The context of the rest of the law shows this was not intended, because it would likely create the very “death spirals” the ACA was designed to avoid, Roberts stated. “Credits are necessary for the Federal Exchanges to function like their State Exchange counterparts, and to avoid [a] calamitous result that Congress plainly meant to avoid.”

Roberts cited examples from the 1990s where states passed guaranteed issue and community rating without an individual mandate or subsidies to make coverage affordable. The result, Roberts said, was people waited until they got sick before buying coverage, and healthy people remained uncovered so they were not contributing to insurance pools. In the end, premiums skyrocketed and insurers quit markets.

Several parts of the ACA’s text suggest that tax credits are not limited to state-established exchanges, the majority added, such as a provision that all Americans, regardless of state of residence, are eligible for a subsidy to buy exchange-based coverage if they earn between 100 and 400 percent of the federal poverty limit.

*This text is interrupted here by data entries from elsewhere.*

/-- Only X1 of the pure operations writes `RESULT` (R30). -/
theorem busyStep_result {s t : State} (h : BusyStep s t) :
    t.result = s.result ∨
    (s.phase = .x1 ∧
      ((s.curOp = 5 ∧ t.result = (crc8 (argImm s)).setWidth 32) ∨
        (s.curOp = 6 ∧ t.result = tempC s.cfg.convRounding (argImm s)) ∨
        (s.curOp = 7 ∧ t.result = rhPct s.cfg.convRounding (argImm s)))) := by
  cases h with
  | x1Crc8 hp ho => exact .inr ⟨hp, .inl ⟨ho, rfl⟩⟩
  | x1ConvT hp ho => exact .inr ⟨hp, .inr (.inl ⟨ho, rfl⟩)⟩
  | x1ConvRh hp ho => exact .inr ⟨hp, .inr (.inr ⟨ho, rfl⟩)⟩
  | _ => left; simp

/-- Settles O28, by the cases of a step. -/
theorem onlyThePureOperationsWriteResult : Obligations.OnlyThePureOperationsWriteResult := by
  unfold Obligations.OnlyThePureOperationsWriteResult
  refine ⟨fun s => rfl, fun s t h => ?_⟩
  obtain ⟨-, op, arg, b, p, st, rq, -, rfl⟩ | ⟨-, hb⟩ := step_idle_or_busy h
  · exact .inl rfl
  · exact busyStep_result hb

/-- Only the two reads write `RX` (R33). -/
theorem busyStep_rx {s t : State} (h : BusyStep s t) :
    t.rx = s.rx ∨
    (s.phase = .b3 ∧ ∃ r, s.replies4.head? = some (some r) ∧ t.rx = s.rx.withFirstFour r) ∨
    (s.phase = .m3 ∧ s.replies6.head? = some (some t.rx)) := by
  cases h with
  | b3Read r rest hp hr => exact .inr (.inl ⟨hp, r, by rw [hr]; rfl, rfl⟩)
  | m3Read r rest hp hr => exact .inr (.inr ⟨hp, by rw [hr]; rfl⟩)
  | _ => left; simp

/-- Only B4 writes `SERIAL` (R33). -/
theorem busyStep_serial {s t : State} (h : BusyStep s t) :
    t.serial = s.serial ∨ (s.phase = .b4 ∧ t.serial = s.rx.serialOfRx) := by
  cases h with
  | b4Degenerate hp => exact .inr ⟨hp, rfl⟩
  | b4Alive hp => exact .inr ⟨hp, rfl⟩
  | _ => left; simp

/-- Settles O29, by the cases of a step. -/
theorem onlyTheNamedStepsWriteTheBuffers : Obligations.OnlyTheNamedStepsWriteTheBuffers := by
  unfold Obligations.OnlyTheNamedStepsWriteTheBuffers
  intro s t h
  obtain ⟨-, op, arg, b, p, st, rq, -, rfl⟩ | ⟨-, hb⟩ := step_idle_or_busy h
  · exact ⟨.inl rfl, .inl rfl⟩
  · refine ⟨?_, busyStep_serial hb⟩
    obtain hrx | ⟨hp, r, hr, hrx⟩ | hm := busyStep_rx hb
    · exact .inl hrx
    · rw [hrx]
      exact .inr (.inl ⟨hp, rfl, rfl, r, hr, rfl, rfl, rfl, rfl⟩)
    · exact .inr (.inr hm)

/-- Which steps write `SEQ_STATE`, and with what (R23): B1, R1, M1 and M4 where they pass on, and the
ends of `BEGIN`, `RESET` and `MEASURE`. -/
theorem busyStep_seqState {s t : State} (h : BusyStep s t) :
    t.seqState = s.seqState ∨
    ((s.phase = .b1 ∨ s.phase = .r1) ∧ t.seqState = .reset) ∨
    (s.phase = .m1 ∧ t.seqState = .converting) ∨
    (s.phase = .m4 ∧ t.seqState = .decoded) ∨
    (s.phase ∈ [Phase.b1, .b3, .b4] ∧ t.lastStatus = .errTransport ∧ t.seqState = .uninit) ∨
    (s.phase ∈ [Phase.b5, .r1, .r3, .m1, .m3, .m4, .m5, .m6] ∧ t.busy = false ∧
      t.seqState = .ready) := by
  cases h with
  | waits | b2Done | b3Read | b4Alive | r2Done | m2Done | m3Read | m5Matches => simp
  | h1Acked | h1Nacked | x1Crc8 | x1ConvT | x1ConvRh => simp
  | b1Acked _ hp | r1Acked _ hp | m1Acked _ hp | m4Matches hp => simp [hp]
  | b1Nacked _ hp | b3Failed _ hp | b4Degenerate hp => simp [hp]
  | r1Nacked _ hp | m1Nacked _ hp | m3Failed _ hp | m4Differs hp | m5Differs hp => simp [hp]
  | b5Ends hp | r3Ends hp | m6Commits hp => simp [hp]

/-- Settles O30: the steps that write `SEQ_STATE`, each under its operation. -/
theorem onlyTheNamedOperationsWriteSeqState : Obligations.OnlyTheNamedOperationsWriteSeqState := by
  unfold Obligations.OnlyTheNamedOperationsWriteSeqState
  refine ⟨fun s => rfl, fun s t h hne => ?_⟩
  obtain ⟨-, op, arg, b, p, st, rq, -, rfl⟩ | ⟨-, hb⟩ := step_idle_or_busy h
  · exact absurd rfl hne
  · obtain hq | ⟨hp | hp, hq⟩ | ⟨hp, hq⟩ | ⟨hp, hq⟩ | ⟨hp, hst, hq⟩ | ⟨hp, hbusy, hq⟩ :=
      busyStep_seqState hb
    · exact absurd hq hne
    · exact .inl (by simp [hp, hq])
    · exact .inr (.inl (by simp [hp, hq]))
    · exact .inr (.inr (by simp [hp, hq]))
    · exact .inr (.inr (by simp [hp, hq]))
    · exact .inl ⟨List.mem_append_left [Phase.b5] hp, .inr (.inr ⟨hst, hq⟩)⟩
    · simp only [List.mem_cons, List.not_mem_nil, or_false] at hp
      obtain hp | hp | hp | hp | hp | hp | hp | hp := hp <;> simp [hp, hbusy, hq]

Chevron Deference Rejected

Roberts opted against basing his conclusion on Chevron deference (see Chevron U.S.A. Inc. v. Natural Resources Defense Council, Inc., 467 U. S. 837), which requires courts to defer to an agency interpretation of an ambiguous provision. He said the tax credits were too central to the statute to leave to the IRS because that agency had inadequate expertise in crafting health insurance policy.

By issuing its own interpretation of the disputed language (at Section 36B), the High Court majority effectively precluded another interpretation by a future administration, giving the ACA subsidies a more solid basis than a conclusion based on Chevron deference would have, according to MaryBeth Musumeci of the Kaiser Family Foundation.

Dissenting Opinion

In dissent, Justice Antonin Scalia argued that the majority had overstepped the bounds of statutory interpretation by rewriting the ACA to work better, rather than leaving Congress to decide whether to make subsidies available to all exchanges. “The Court’s insistence on making a choice that should be made by Congress both aggrandizes judicial power and encourages congressional lassitude,” he wrote.

Employers Spared Uncertainty

Some employers and health plan administrators expressed relief that their ongoing ACA compliance efforts will not be disrupted. “All the planning we’ve been doing had a purpose,” said Malcolm Slee, an attorney with Groom Law Group in Washington, D.C. “No one was sure what would have happened if the administration lost.”

For example, employers will not have to navigate a patchwork of state insurance markets, some with subsidies and some without, Slee said. They will be “spared from spending the next months trying to work out what to do if some states have one kind of exchange (with subsidies) and another doesn’t.” (Exchanges are discussed in The New Health Care Reform LawChapter 8.)

In the bigger picture, Slee added, “this may be a death knell for judicial challenges to the ACA, and it forces politicians and other opponents to work on a bipartisan basis to amend parts of the law that do not work.”

With this perhaps final, broad challenge out of the way, employers will resume focus on complying with (or changing problematic parts of) the ACA, including: (1) the Cadillac tax; (2) the expansion of the definition of large employer to companies with 51 to 100 employees; and (3) simplifying the tax reporting on coverage provided and offered to employees.

The ERISA Industry Committee welcomed the ruling as removing a source of potential instability, but urged ACA changes. “Upending the individual market would have had significant ripple effects on companies that provide coverage for their employees,” ERIC said in a June 25 release.

But ERIC President Annette Guarisco Fildes added: “With the legal case settled, Congress should use this opportunity to repeal the burdensome and unnecessary taxes, mandates and reporting requirements imposed by the ACA.”

James Klein, president of the American Benefits Council, agreed. “We caution Congress against concluding that it is ‘business as usual’ after this ruling and continuing partisan wrangling over the future of the Affordable Care Act,” he stated. “The long term fate of the law may be unclear, but employers are required to comply with it right now and several serious problems with the law need to be addressed.”